-- ==== Sys2Proof/Machine/Reports.lean ====
section
/-! DEFINITION. Reports owed and the places of the outgoing queue: what each owner class places next, the rotation of R182, and
the end of an event, at which owed reports take the free places (R14, R153, R171, R172, R180 to R183; log 11, log 30). -/

namespace Sys2Proof.Machine

/-! ## The next report of each owner class -/

/-- Operations that have completed join the order of the completions (R182). -/
def LineBlock.sync (l : LineBlock) : LineBlock :=
  { l with completions := l.completions ++
      ((l.deferred.filter fun d => d.complete.isSome && !l.completions.contains d.tag).map Deferred.tag) }

def completionMessage (d : Deferred) (o : OpOutcome) (data : List Field) : Message :=
  { kind := .completion, tag := d.tag, fields := [num1 d.kind.code, enum OpOutcome.all o] ++ data }

/-- The first COMPLETE entry in the order of completion; its entry is removed as the report is placed (R180, R182). -/
def completionOf (l : LineBlock) : Option (Message × LineBlock) :=
  match l.completions with
  | [] => none
  | tag :: rest =>
    match l.deferred.find? fun d => d.tag = tag && d.complete.isSome with
    | some d =>
      d.complete.map fun c =>
        (completionMessage d c.1 c.2,
          { l with completions := rest, deferred := l.deferred.filter fun x => !(x.tag == tag && x.complete.isSome) })
    | none => none

def completionReport (s : State) : Option (Message × State) :=
  match s.tx.carry with
  | m :: rest => some (m, { s with tx := { s.tx with carry := rest } })
  | [] => (completionOf s.body.line).map fun x => (x.1, { s with body := { s.body with line := x.2 } })

def alarmMessage (e : Fin 154) (x : Entry) : Message :=
  { kind := .alarm, tag := 0
    fields := [num2 e, enum EntryState.all x.state, .flag x.unacked, num2 x.onsets, count4 x.changeFrame] }

/-- The lowest-numbered entry that owes a report, but for those that wait for the evaluation of the rest (R153; log 63). -/
def alarmReport (s : State) : Option (Message × State) :=
  (entryIds.find? fun e => (s.body.entry e).reportOwed && !reportWithheld s.body e).map fun e =>
    (alarmMessage e (s.body.entry e),
      { s with body := s.body.onEntry e fun x => { x with reportOwed := false } })

def stateMessage (p : Fin 16) (r : Programme) (c : StateCause) : Message :=
  { kind := .state, tag := 0
    fields := [num1 p, enum ProgState.all r.state, enum Selector.all r.selector, enum StateCause.all c] }

/-- The lowest-numbered programme that owes a report (R14). -/
def stateReport (s : State) : Option (Message × State) :=
  programmeIds.findSome? fun p =>
    (s.body.programme p).stateOwed.map fun c =>
      (stateMessage p (s.body.programme p) c,
        { s with body := s.body.onProgramme p fun r => { r with stateOwed := none } })

/-- The SCENE reports of the sequencer, the lanes and the meters (R171, R172, section 11.5). -/
def sequencerMessage : SceneReport → Message
  | .started tag n late frame =>
    { kind := .scene, tag := tag, fields := [.code (some 0), num1 n, .flag late, count4 frame] }
  | .committed tag k frame ps applied letGo =>
    { kind := .scene, tag := tag
      fields := [.code (some 1), num2 k, count4 frame] ++ listField (ps.map fun p => [num1 p.val]) ++
        [num2 applied, num2 letGo] }
  | .halted tag n i reason refused =>
    { kind := .scene, tag := tag
      fields := [.code (some 2), num1 n, num1 i, .code (some reason.code), num2 refused] }

def delayMessage (d : DelayReport) : Message :=
  { kind := .scene, tag := 0
    fields := [.code (some 3), num1 d.programme, num4 d.target, enum OpOutcome.all d.outcome] }

def resetMessage (p : Fin 16) (o : OpOutcome) : Message :=
  { kind := .scene, tag := 0, fields := [.code (some 4), num1 p, enum OpOutcome.all o] }

def laneReport (s : State) : Option (Message × State) :=
  programmeIds.findSome? fun p =>
    (s.body.lane p).sceneDelayOwed.map fun d =>
      (delayMessage d, { s with body := s.body.onLane p fun l => { l with sceneDelayOwed := none } })

def meterReport (s : State) : Option (Message × State) :=
  programmeIds.findSome? fun p =>
    (s.body.meter p).sceneResetOwed.map fun o =>
      (resetMessage p o, { s with body := s.body.onMeter p fun m => { m with sceneResetOwed := none } })

/-- The sequencer's reports in the order owed, then the lanes, then the meters (R182). -/
def sceneReport (s : State) : Option (Message × State) :=
  match s.body.sequencer.owed with
  | r :: rest => some (sequencerMessage r, { s with body := s.body.onSequencer fun q => { q with owed := rest } })
  | [] => (laneReport s).or (meterReport s)

/-- BREAK, then BADFRAME, then OVERRUN (R182, R183). -/
def lineReport (s : State) : Option (Message × State) :=
  let l := s.body.line
  match l.breakOwed, l.badFrameOwed, l.overrunOwed with
  | some n, _, _ =>
    some ({ kind := .line, tag := 0, fields := [.code (some 0), num2 n] },
      { s with body := s.body.onLine fun l => { l with breakOwed := none } })
  | none, some (k, n), _ =>
    some ({ kind := .line, tag := 0, fields := [.code (some 1), enum LineFault.all k, num2 n] },
      { s with body := s.body.onLine fun l => { l with badFrameOwed := none } })
  | none, none, some (t, n) =>
    some ({ kind := .line, tag := 0, fields := [.code (some 2), num1 t.toNat, num2 n] },
      { s with body := s.body.onLine fun l => { l with overrunOwed := none } })
  | none, none, none => none

/-- The report a class places next; the ANSWER class is served by the interpreter. -/
def classReport (s : State) : OwnerClass → Option (Message × State)
  | .answer => none
  | .completion => completionReport s
  | .alarm => alarmReport s
  | .state => stateReport s
  | .scene => sceneReport s
  | .line => lineReport s

/-! ## Places (R181, R182) -/

/-- The classes in the order in which they are served after a class (R182). -/
def classesAfter : OwnerClass → List OwnerClass
  | .answer => [.completion, .alarm, .state, .scene, .line, .answer]
  | .completion => [.alarm, .state, .scene, .line, .answer, .completion]
  | .alarm => [.state, .scene, .line, .answer, .completion, .alarm]
  | .state => [.scene, .line, .answer, .completion, .alarm, .state]
  | .scene => [.line, .answer, .completion, .alarm, .state, .scene]
  | .line => [.answer, .completion, .alarm, .state, .scene, .line]

/-- A message enters the queue for a class, and the pointer names that class (R182; log 11). -/
def putMessage (c : OwnerClass) (m : Message) (s : State) : State :=
  { s with tx := { s.tx with queue := s.tx.queue ++ [m], pointer := c } }

/-- One report is placed, where a place is free and a class waits. -/
def placeOne (s : State) : Option State :=
  if Config.outgoingPlaces ≤ s.tx.queue.length then none
  else (classesAfter s.tx.pointer).findSome? fun c => (classReport s c).map fun x => putMessage c x.1 x.2

/-- Reports are placed while places are free and waiters remain. -/
def placeLoop : Nat → State → State
  | 0, s => s
  | n + 1, s =>
    match placeOne s with
    | none => s
    | some s' => placeLoop n s'

/-- Operations that completed in the event take their order. -/
def syncCompletions (s : State) : State := { s with body := s.body.onLine LineBlock.sync }

/-- The end of an event: the reports owed take the free places (R182; log 30). -/
def placeReports (s : State) : State :=
  let s := syncCompletions s
  placeLoop (Config.outgoingPlaces - s.tx.queue.length) s

/-- An event of the blocks other than the control line. -/
def bodyEvent (f : Body → Body) (s : State) : Host.Outcome State Fault Refusal :=
  .next (placeReports { s with body := f s.body })

end Sys2Proof.Machine
end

ABOUT THIS EXERCISE -> In the records above, find each line that mentions the string "which", then copy it.

EXERCISE OUTPUT ->
the end of an event, at which owed reports take the free places (R14, R153, R171, R172, R180 to R183; log 11, log 30). -/
/-- The classes in the order in which they are served after a class (R182). -/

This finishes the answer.